Group and orbit question.

Question

Suppose group $G$ acts on a set $A$.

a) If $x$ and $y$ are in the same orbit, show that there exists some $g \in G$ such that $gG_x g^{-1} = G_y$.

b) Show that if $|G.x|$ is finite, then $|G.x| = |G| / |G_x|$.

I'm beginning to get used to my first abstract, proof-based math course (still have a lot to do though). Here is what I have so far. Thanks for the help.

a) Since $x,y$ are in the same orbit, $G_x = G_y$. Pick an element $g$ such that $g^m = x$ and $g^n = y$ for some $m,n \in \mathbb{Z}$. Then I got stuck.

b) Note: $G.x$ where $x \in A$ denotes $G$ acting on $A$. $|G.x|$ is finite so each equivalence class in $G$ is finite. The right hand side also denotes an arbitrary equivalence class of $G$.

Answer 1

Hints:

(1) If $\,x,y\,$ are in the same orbit, then $\,\exists\,g\in G\,\;s.t.\;\;x=g\cdot y\,$ , and from here

$$\forall\,h\in G_x:\;\;\;g^{-1}hg\cdot y=g^{-1}h\cdot x =g^{-1}\cdot x=\ldots$$

(Note: the element $\,g\,$ above is the same in both lines)

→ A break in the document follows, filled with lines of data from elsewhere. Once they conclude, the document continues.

/-- Settles O11. -/
theorem nineCodesAndReservedGroups : Obligations.NineCodesAndReservedGroups := by
  intro d
  simp only [decode_instr_iff, decode_reserved_iff]
  exact reservedKind_groups d.cmd

set_option exponentiation.threshold 300 in
/-- Settles O12, by running the decoder on each word. -/
theorem printedDescriptorsDecode : Obligations.PrintedDescriptorsDecode := by
  unfold Obligations.PrintedDescriptorsDecode
  decide

/-! ### Ignored bits (spec/30_encoding.md R73; spec/42_uaddc_carry.md R141) -/

theorem planOf_uaddo (w : Width) :
    ∃ cmd, ∀ a b c addr, planOf (Instr.uaddo w a b c addr) = uaddoPlan w ⟨cmd, a, b, c, addr⟩ := by
  cases w <;> exact ⟨_, fun _ _ _ _ => rfl⟩

theorem planOf_uaddc (w : Width) :
    ∃ cmd, ∀ a b c addr, planOf (Instr.uaddc w a b c addr) = uaddcPlan w ⟨cmd, a, b, c, addr⟩ := by
  cases w <;> exact ⟨_, fun _ _ _ _ => rfl⟩

/-- Two plans differ at most in the copy of the descriptor. -/
def Plan.SameActions (p q : Plan) : Prop := p.count = q.count ∧ p.txn = q.txn ∧ p.final = q.final

/-- A command run to its response performs its transactions and responds: it reads nothing else of its plan. -/
theorem State.finish_sameActions {p q : Plan} (h : p.SameActions q) (k : Nat) (s : State) :
    s.finish p k = s.finish q k := by
  obtain ⟨hcount, htxn, hfinal⟩ := h
  have hadmits {k : Nat} {s : State} : s.admitsTxn q k ↔ s.admitsTxn p k := by simp [State.admitsTxn, htxn]
  induction k, s using State.finish_induct (p := p) with
  | last k s hk => rw [State.finish_of_last hk, State.finish_of_last (hcount ▸ hk), hfinal]
  | refused k s hk hrefused =>
    rw [State.finish_of_refused hk hrefused, State.finish_of_refused (hcount ▸ hk) (mt hadmits.1 hrefused), htxn]
  | admitted k s hk hadmitted ih =>
    rw [State.finish_of_admitted hk hadmitted, State.finish_of_admitted (hcount ▸ hk) (hadmits.2 hadmitted), ih, htxn]

theorem exec_sameActions {i j : Instr} {s : State} (hquota : s.quota = none) (h : (planOf i).SameActions (planOf j)) :
    exec i s = exec j s := by
  simp only [exec_eq_runPlan, State.runPlan_of_quota_none hquota, State.finish_sameActions h]

theorem lowBits_congr {w : Width} {x y : Slot} (h : x.toNat % 2 ^ w.bits = y.toNat % 2 ^ w.bits) :
    lowBits w x = lowBits w y :=
  BitVec.eq_of_toNat_eq (by simpa [lowBits] using h)

theorem carryIn_congr {c c' : Slot} (h : c.toNat % 2 = c'.toNat % 2) : carryIn c = carryIn c' := by
  simp [carryIn, BitVec.getLsbD, h]

theorem uaddoResult_congr {w : Width} {a b a' b' : Slot} (h : SameOperands w a b a' b') :
    uaddoResult w a b = uaddoResult w a' b' := by
  rw [uaddoResult, lowBits_congr h.1, lowBits_congr h.2, uaddoResult]

theorem uaddcResult_congr {w : Width} {a b a' b' c c' : Slot} (h : SameOperands w a b a' b')
    (hc : c.toNat % 2 = c'.toNat % 2) : uaddcResult w a b c = uaddcResult w a' b' c' := by
  rw [uaddcResult, lowBits_congr h.1, lowBits_congr h.2, carryIn_congr hc, uaddcResult]

/-- Settles O13: the plans of the two commands differ at most in the copy of the descriptor, and the decoder reads `cmd`. -/
theorem ignoredBitsHaveNoEffect : Obligations.IgnoredBitsHaveNoEffect := by
  refine ⟨?_, ?_, ?_, ?_⟩
  · rintro w a b a' b' c addr s ⟨-, -, hquota⟩ hsame
    obtain ⟨cmd, hplan⟩ := planOf_uaddo w
    apply exec_sameActions hquota
    rw [hplan, hplan]
    simp [Plan.SameActions, uaddoPlan, uaddoSumStore, uaddoFlagStore, uaddoResult_congr hsame]
  · rintro w a b a' b' c c' addr s ⟨-, -, hquota⟩ hsame hcarry
    obtain ⟨cmd, hplan⟩ := planOf_uaddc w
    apply exec_sameActions hquota
    rw [hplan, hplan]
    simp [Plan.SameActions, uaddcPlan, uaddcCarryStore, uaddcResult_congr hsame hcarry]
  · rintro a b c b' c' addr s ⟨-, -, hquota⟩
    exact exec_sameActions hquota ⟨rfl, rfl, rfl⟩
  · intro d d' hcmd
    rw [decode_instr_iff, decode_instr_iff, hcmd]

/-! ### The assembler (spec/30_encoding.md R80, R81) -/

theorem Instr.uaddo_wellFormed (w : Width) (a b c : Slot) (addr : Addr) :
    (Instr.uaddo w a b c addr).wellFormed = true ↔ a.toNat < 2 ^ w.bits ∧ b.toNat < 2 ^ w.bits := by
  rw [← operandFits_iff, ← operandFits_iff, ← Bool.and_eq_true]
  cases w <;> rfl

theorem Instr.uaddc_wellFormed (w : Width) (a b c : Slot) (addr : Addr) :
    (Instr.uaddc w a b c addr).wellFormed = true ↔
      (a.toNat < 2 ^ w.bits ∧ b.toNat < 2 ^ w.bits) ∧ c.toNat < 2 := by
  rw [← operandFits_iff, ← operandFits_iff, ← carryFits_iff, ← Bool.and_eq_true, ← Bool.and_eq_true]
  cases w <;> rfl

theorem Instr.zfill_wellFormed (a b c : Slot) (addr : Addr) :
    (Instr.zfill a b c addr).wellFormed = true ↔ b = 0 ∧ c = 0 := by
  simp [Instr.wellFormed]

/-- The nine commands by family. -/
theorem Instr.family_cases (i : Instr) :
    (∃ w a b c addr, i = Instr.uaddo w a b c addr) ∨ (∃ w a b c addr, i = Instr.uaddc w a b c addr) ∨
    (∃ a b c addr, i = .zfill a b c addr) := by
  cases i with
  | uaddo8 => exact .inl ⟨.w8, _, _, _, _, rfl⟩
  | uaddo16 => exact .inl ⟨.w16, _, _, _, _, rfl⟩
  | uaddo32 => exact .inl ⟨.w32, _, _, _, _, rfl⟩
  | uaddo64 => exact .inl ⟨.w64, _, _, _, _, rfl⟩
  | uaddc8 => exact .inr (.inl ⟨.w8, _, _, _, _, rfl⟩)
  | uaddc16 => exact .inr (.inl ⟨.w16, _, _, _, _, rfl⟩)
  | uaddc32 => exact .inr (.inl ⟨.w32, _, _, _, _, rfl⟩)
  | uaddc64 => exact .inr (.inl ⟨.w64, _, _, _, _, rfl⟩)
  | zfill => exact .inr (.inr ⟨_, _, _, _, rfl⟩)

theorem widthOfBits_bits (w : Width) : widthOfBits w.bits = some w := by cases w <;> rfl

/-- Cutting a number to 64 bits makes it no larger. -/
theorem ofNat_lt_of_lt {n m : Nat} (h : n < m) : (BitVec.ofNat 64 n).toNat < m :=
  (Nat.mod_le n (2 ^ 64)).trans_lt h

theorem assembleUaddo_wellFormed {W l r t off : Nat} {i : Instr} (h : assembleUaddo W l r t off = .instr i) :
    i.wellFormed = true := by
  unfold assembleUaddo at h
  split at h
  · cases h
  · split_ifs at h with hfits hslots
    cases h
    rw [not_or, Nat.not_le, Nat.not_le] at hfits
    exact (Instr.uaddo_wellFormed ..).2 ⟨ofNat_lt_of_lt hfits.1, ofNat_lt_of_lt hfits.2⟩

theorem assembleUaddc_wellFormed {W l r cin p : Nat} {i : Instr} (h : assembleUaddc W l r cin p = .instr i) :
    i.wellFormed = true := by
  unfold assembleUaddc at h
  split at h
  · cases h
  · split_ifs at h with hfits hslots
    cases h
    rw [not_or, Nat.not_le, Nat.not_le] at hfits
    exact (Instr.uaddc_wellFormed ..).2
      ⟨⟨ofNat_lt_of_lt hfits.1, ofNat_lt_of_lt hfits.2⟩, ofNat_lt_of_lt (Nat.mod_lt cin Nat.two_pos)⟩
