-- ==== Sys2Proof/Machine/Framing.lean ====
section
/-! DEFINITION. The meanings of the two framing records, as `FRR` executes them (43_framing.md rules R123 and R124). -/

namespace Sys2Proof.Machine

/-- R123 HEADER: the fields are checked in offset order and latched as they pass; the first failure raises its error
(R140 to R143). What was latched before the failing check stays latched (R142; log entry 11). -/
def execHeader (magic width height : BitVec 32) (channels colorspace : Byte) (s : State) : Outcome :=
  if magic ≠ Config.params.magic then .next (s.frrRaise .invalidMagic 0)
  else if !Config.channelsLegal channels then
    .next ((s.latchSize width height).frrRaise .unsupportedChannelCount 12)
  else if !Config.colorspaceLegal colorspace then
    .next (((s.latchSize width height).latchChannels channels).frrRaise .unsupportedColorspace 13)
  else .next (((s.latchSize width height).latchChannels channels).latchColorspace colorspace)

/-- R124 END_MARKER: the flag reports whether the bytes are the marker; the read goes on in either case. -/
def execEndMarker (mark : BitVec 64) (s : State) : Outcome := .next (s.latchMarker (endMarkerFlag mark))

end Sys2Proof.Machine
end

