/-- At reset no unit has taken its first `Start`, so each is `Idle` (10_state.md sections 2, 3 and 6). That the registers, which
are unspecified then, hold what section 6 gives them after `Start` is the model's choice (log entry 5). -/
def Obligations.ResetHoldsTheStartValues : Prop :=
  State.reset.enc.prev = ⟨0, 0, 0, 255⟩ ∧ State.reset.dec.prev = ⟨0, 0, 0, 255⟩
  ∧ (∀ slot, State.reset.enc.cache.read slot = ⟨0, 0, 0, 0⟩ ∧ State.reset.dec.cache.read slot = ⟨0, 0, 0, 0⟩)
  ∧ State.reset.enc.run = 0 ∧ State.reset.enc.phase = .idle
  ∧ State.reset.dec.pos = 0 ∧ State.reset.dec.buf = [] ∧ State.reset.dec.err.kind = .none
  ∧ State.reset.dec.phase = .idle ∧ State.reset.frr.phase = .idle
  ∧ State.reset.frr.err.kind = .none ∧ State.reset.frr.endMarkerOk = false ∧ State.reset.frr.countOk = false

/-- A unit in `Faulted` is changed by no event but its `Start`: the error register is sticky (10_state.md rule R19,
60_exceptions.md section 5). -/
def Obligations.ErrorsAreSticky : Prop :=
  ∀ (s t : State) (e : Event) (rest : List Event), s.events = e :: rest → step s = .next t →
    (s.dec.phase = .faulted → (∀ input, e ≠ .decStart input) → t.dec = s.dec)
    ∧ (s.frr.phase = .faulted → (∀ bytes, e ≠ .frrStart bytes) → t.frr = s.frr)

/-! ## Whole passes of the decoder -/

/-- The chunk-level events on a stream reach the result that `decode` gives for it, in at most as many `Chunk` steps as there are
bytes: the pixels and `Done` at the end of the stream, or the error and `Faulted` (42_decoder.md sections 1 and 4). -/
def Obligations.DecodePassReachesItsResult : Prop :=
  ∀ input : List Byte, ∃ n, n ≤ input.length ∧ ∀ (s : State) (rest : List Event),
    (∀ q, decodeStream Config.params input = .pixels q →
      s.events = .decStart (.whole input) :: (List.replicate n .decChunk ++ .decEnd :: rest) →
      ∃ t : State, core.run (n + 2) s = .next t ∧ t.dec.phase = .done ∧ t.dec.pos = input.length
        ∧ t.dec.err.kind = .none ∧ t.decOut = s.decOut ++ q ∧ t.events = rest)
    ∧ (∀ k off, decodeStream Config.params input = .error k off →
      s.events = .decStart (.whole input) :: (List.replicate n .decChunk ++ rest) →
      ∃ t : State, core.run (n + 1) s = .next t ∧ t.dec.phase = .faulted ∧ t.dec.err = ⟨k, off⟩
        ∧ t.dec.pos = off ∧ t.events = rest)

/-- R111: the byte-serial form. A byte joins the buffer, and nothing else happens until the chunk is whole, which is then
executed and the buffer emptied; `End` raises `TruncatedChunk(pos)` on a chunk that is not whole and closes the pass otherwise.
Fed the bytes one by one and then `End`, it ends with the same pixels, state and error as the chunk-level form on the same
stream. (The buffer is this form's own, R18; the chunk-level form's stays empty. That `Start` says which form a pass has is the
model's choice: log entry 8.) -/
def Obligations.ByteSerialFormAgrees : Prop :=
  (∀ (s : State) (rest : List Event) (b b0 : Byte) (more : List Byte),
      s.events = .decByte b :: rest → s.dec.phase = .active → s.decIn = .serial → s.dec.buf ++ [b] = b0 :: more →
      (more.length + 1 ≠ chunkLen Config.params b0 →
        step s = .next { s with events := rest, dec := { s.dec with buf := s.dec.buf ++ [b] } })
      ∧ (more.length + 1 = chunkLen Config.params b0 → ∃ i, decodeChunk Config.params (b0 :: more) = .ok i []
        ∧ step s = exec i { s with events := rest, dec := { s.dec with buf := [] } }))
  ∧ (∀ (s : State) (rest : List Event),
      s.events = .decEnd :: rest → s.dec.phase = .active → s.decIn = .serial →
      (s.dec.buf ≠ [] → step s = .next { s with
        events := rest, dec := { s.dec with err := ⟨.truncatedChunk, s.dec.pos⟩, phase := .faulted } })
      ∧ (s.dec.buf = [] → step s = .next { s with events := rest, dec := { s.dec with phase := .done } }))
  ∧ ∀ (input : List Byte) (s : State) (rest : List Event),
    s.events = .decStart .serial :: (input.map .decByte ++ .decEnd :: rest) →
    ∃ t : State, core.run (input.length + 2) s = .next t
      ∧ t.dec.prev = (decodePass Config.params input (s.withEvents rest)).dec.prev
      ∧ t.dec.cache = (decodePass Config.params input (s.withEvents rest)).dec.cache
      ∧ t.dec.pos = (decodePass Config.params input (s.withEvents rest)).dec.pos
      ∧ t.dec.err = (decodePass Config.params input (s.withEvents rest)).dec.err
      ∧ t.dec.phase = (decodePass Config.params input (s.withEvents rest)).dec.phase
      ∧ t.decOut = (decodePass Config.params input (s.withEvents rest)).decOut
      ∧ t.events = rest

/-- Under every legal choice of the parameters the only error of `decode` is `TruncatedChunk`, at an offset inside the stream
(60_exceptions.md sections 1 and 3). -/
def Obligations.DecodeFailsOnlyByTruncation : Prop :=
  ∀ c : Params, c.legal = true → ∀ (input : List Byte) (k : ErrKind) (off : Nat),
    decodeStream c input = .error k off → k = .truncatedChunk ∧ off < input.length

/-- An end marker left on the stream decodes as eight more pixels and raises nothing (70_reset_and_hazards.md section 3, an
inference the spec marks as its own; the marker's bytes are INDEX chunks under the tag values of R5, log entry 1). -/
def Obligations.EndMarkerLeftOnDecodesAsEightPixels : Prop :=
  ∀ (input : List Byte) (q : List Pixel), decodeStream Config.params input = .pixels q →
    ∃ extra : List Pixel, extra.length = 8
      ∧ decodeStream Config.params (input ++ [0, 0, 0, 0, 0, 0, 0, 1]) = .pixels (q ++ extra)

/-- The empty inputs: `encode([]) = []` and `decode([]) = []`, under any parameters (41_encoder.md and 42_decoder.md section 1). -/
def Obligations.EmptyInputsGiveEmptyOutputs : Prop :=
  ∀ c : Params, encodePixels c [] = [] ∧ decodeStream c [] = .pixels []

/-! ## The encoder -/

/-- R82, R90: `Pix(p)` in an active encoder: the run branch with its cap, the flush, the five classes in their priority tested on
`prev` and `cache` as they were before the step, the bytes of each, and the state update; nothing else changes. -/
def Obligations.PixelStepFollowsThePriority : Prop :=
  ∀ (s : State) (p : Pixel) (rest : List Event), s.events = .encPix p :: rest → s.enc.phase = .active →
    ∃ t, step s = .next t
      ∧ (p = s.enc.prev → s.enc.run.toNat + 1 = Config.params.maxRun →
          t.enc.run = 0 ∧ t.encOut = s.encOut ++ [Config.params.tagRun ++ s.enc.run])
      ∧ (p = s.enc.prev → s.enc.run.toNat + 1 ≠ Config.params.maxRun →
          t.enc.run = s.enc.run + 1 ∧ t.encOut = s.encOut)
      ∧ (p ≠ s.enc.prev → t.enc.run = 0 ∧ t.encOut = s.encOut
          ++ (if s.enc.run = 0 then [] else [Config.params.tagRun ++ (s.enc.run - 1)])
          ++ (if s.enc.cache.read (pixelHash p) = p then [Config.params.tagIndex ++ pixelHash p]
              else if diffOk p s.enc.prev = true then encode Config.params (diffChunk p s.enc.prev)
              else if lumaOk p s.enc.prev = true then encode Config.params (lumaChunk p s.enc.prev)
              else if p.a = s.enc.prev.a then [Config.params.opRgb, p.r, p.g, p.b]
              else [Config.params.opRgba, p.r, p.g, p.b, p.a]))
      ∧ t.enc.prev = p ∧ t.enc.cache.read (pixelHash p) = p
      ∧ (∀ slot, slot ≠ pixelHash p → t.enc.cache.read slot = s.enc.cache.read slot)
      ∧ t.enc.phase = .active ∧ t.dec = s.dec ∧ t.frr = s.frr ∧ t.decIn = s.decIn ∧ t.decOut = s.decOut
      ∧ t.frrIn = s.frrIn ∧ t.frrOut = s.frrOut ∧ t.frwOut = s.frwOut ∧ t.events = rest ∧ t.draws = s.draws

/-- R91: `End` in an active encoder writes out a pending run and goes idle; nothing else changes. -/
def Obligations.EndStepFlushesTheRun : Prop :=
  ∀ (s : State) (rest : List Event), s.events = .encEnd :: rest → s.enc.phase = .active →
    step s = .next { s with
      events := rest, enc := { s.enc with run := 0, phase := .idle },
      encOut := s.encOut ++ if s.enc.run = 0 then [] else [Config.params.tagRun ++ (s.enc.run - 1)] }

/-- `Start`, one `Pix` a pixel, and `End` append `encode(P)` to the output, and leave no run pending (41_encoder.md section 1,
70_reset_and_hazards.md section 4). -/
def Obligations.EncodePassEmitsEncode : Prop :=
  ∀ (ps : List Pixel) (s : State) (rest : List Event),
    s.events = .encStart :: (ps.map .encPix ++ .encEnd :: rest) →
    ∃ t : State, core.run (ps.length + 2) s = .next t ∧ t.encOut = s.encOut ++ encodePixels Config.params ps
      ∧ t.enc.run = 0 ∧ t.enc.phase = .idle ∧ t.events = rest ∧ t.dec = s.dec ∧ t.frr = s.frr

/-- The run counter and the source's greedy forward scan give the same bytes, under every legal choice of the parameters
(41_encoder.md section 5, an inference the spec marks as its own). -/
def Obligations.RunCounterEqualsForwardScan : Prop :=
  ∀ c : Params, c.legal = true → ∀ ps : List Pixel, encodePixels c ps = scanEncode c ps

/-- A run of `k` pixels is written as `k div MAX_RUN` full RUN chunks and one of `k mod MAX_RUN` if that is not zero
(41_encoder.md section 5). -/
def Obligations.LongRunsAreSplitAtTheCap : Prop :=
  ∀ c : Params, c.legal = true → ∀ (u : EncUnit) (k : Nat), u.run = 0 →
    (u.feed c (List.replicate k u.prev)).2 ++ ((u.feed c (List.replicate k u.prev)).1.stop c).2 =
      List.replicate (k / c.maxRun) (c.tagRun ++ BitVec.ofNat 6 (c.maxRun - 1))
        ++ if k % c.maxRun = 0 then [] else [c.tagRun ++ BitVec.ofNat 6 (k % c.maxRun - 1)]

/-- Output bounds: 6 bytes a `Pix`, 1 an `End`, at most five bytes and at least a 62nd of a byte a pixel, the least being met by
pixels that all equal the reset value of `prev` (41_encoder.md section 5). -/
def Obligations.EncodedSizeIsBounded : Prop :=
  (∀ (c : Params) (u : EncUnit) (p : Pixel), (u.pix c p).2.length ≤ 6 ∧ (u.stop c).2.length ≤ 1)
  ∧ (∀ ps : List Pixel, (encodePixels Config.params ps).length ≤ 5 * ps.length
      ∧ (ps.length + 61) / 62 ≤ (encodePixels Config.params ps).length)
  ∧ ∀ k : Nat, (encodePixels Config.params (List.replicate k ⟨0, 0, 0, 255⟩)).length = (k + 61) / 62

/-- What the classifier never picks: a DIFF with three zero deltas; an INDEX of another slot or of a slot that does not hold
the pixel, or of a slot that reads as the reset value, but slot 0 for (0, 0, 0, 0); LUMA where DIFF will do; a literal where
INDEX, DIFF or LUMA will do; RGBA where alpha is unchanged; RUN (30_encoding.md section 5, an inference the spec marks as its
own). -/
def Obligations.EncoderNeverPicksNonCanonicalChunks : Prop :=
  ∀ (u : EncUnit) (p : Pixel), p ≠ u.prev →
    u.classify p ≠ .diff 2 2 2
    ∧ (∀ slot, u.classify p = .index slot → slot = pixelHash p ∧ u.cache.read slot = p
        ∧ (u.cache.read slot = ⟨0, 0, 0, 0⟩ → slot = 0 ∧ p = ⟨0, 0, 0, 0⟩))
    ∧ ((∀ slot, u.classify p ≠ .index slot) → u.cache.read (pixelHash p) ≠ p)
    ∧ (∀ dg drdg dbdg, u.classify p = .luma dg drdg dbdg → diffOk p u.prev = false)
    ∧ (∀ r g b, u.classify p = .rgb r g b →
        diffOk p u.prev = false ∧ lumaOk p u.prev = false ∧ (⟨r, g, b, u.prev.a⟩ : Pixel) = p)
    ∧ (∀ r g b a, u.classify p = .rgba r g b a → a ≠ u.prev.a ∧ (⟨r, g, b, a⟩ : Pixel) = p)
    ∧ ∀ n, u.classify p ≠ .run n

/-! ## Encoder and decoder together -/

/-- R113, for every legal choice of the parameters (R6): decoding what was encoded gives the pixels back. The converse fails: some
stream decodes to pixels that are encoded as another stream. -/
def Obligations.DecodeOfEncodedPixelsIsThePixels : Prop :=
  (∀ c : Params, c.legal = true → ∀ ps : List Pixel, decodeStream c (encodePixels c ps) = .pixels ps)
  ∧ ∃ (input : List Byte) (q : List Pixel),
      decodeStream Config.params input = .pixels q ∧ encodePixels Config.params q ≠ input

(b) Denote by $\,G_x/G\,$ the set of all left cosets of the group $\,G_x\,$ in $\,G\,$ , and by $\,\mathcal O(x)\,$ the orbit of an element $\,x\in G\,$ , and define

$$f: \mathcal O(x)\longrightarrow G_x/G\;,\;\;f(g\cdot x):=gG_x$$

Prove this function is well defined and bijective.

Answer 2

Concerning (b), it might be worth remarking that this follows from what is sometimes called the first isomorphism theorem for sets.

This says that if you have a surjective map $f : A \to C$ between sets, then the relation $R$ on $A$ defined by $a R b$ if and only if $f(a) = f(b)$ is an equivalence relation. And if $A/R = \{ [a] : a \in A \}$ is the set of the equivalence classes (so $[a] = \{ y \in A : y R a \}$), then the map $f' : A/R \to C$ that sends $[a] \mapsto f(a)$ is well-defined, and it is a bijection. (One could also characterize $f'$ as the unique map that makes a certain diagram commute.)

In your case, $A = G$, $C = G.x$, and $f(g) = gx$. The relation $R$ becomes $g R h$ if and only if $gx = hx$ if and only if $(g^{-1} h) x = x$ if and only if $g^{-1} h \in G_{x}$, So $[g] = g G_{x}$, and you obtain the bijection already stated by @DonAntonio (actually, its inverse) between the orbit $G.x$, and the set of left cosets of $G_{x}$ in $G$, which has cardinality $\lvert G \rvert / \lvert G_{x} \rvert$.

This might appear involved in this particular case, but it is often useful to construct bijections starting from arbitrary maps.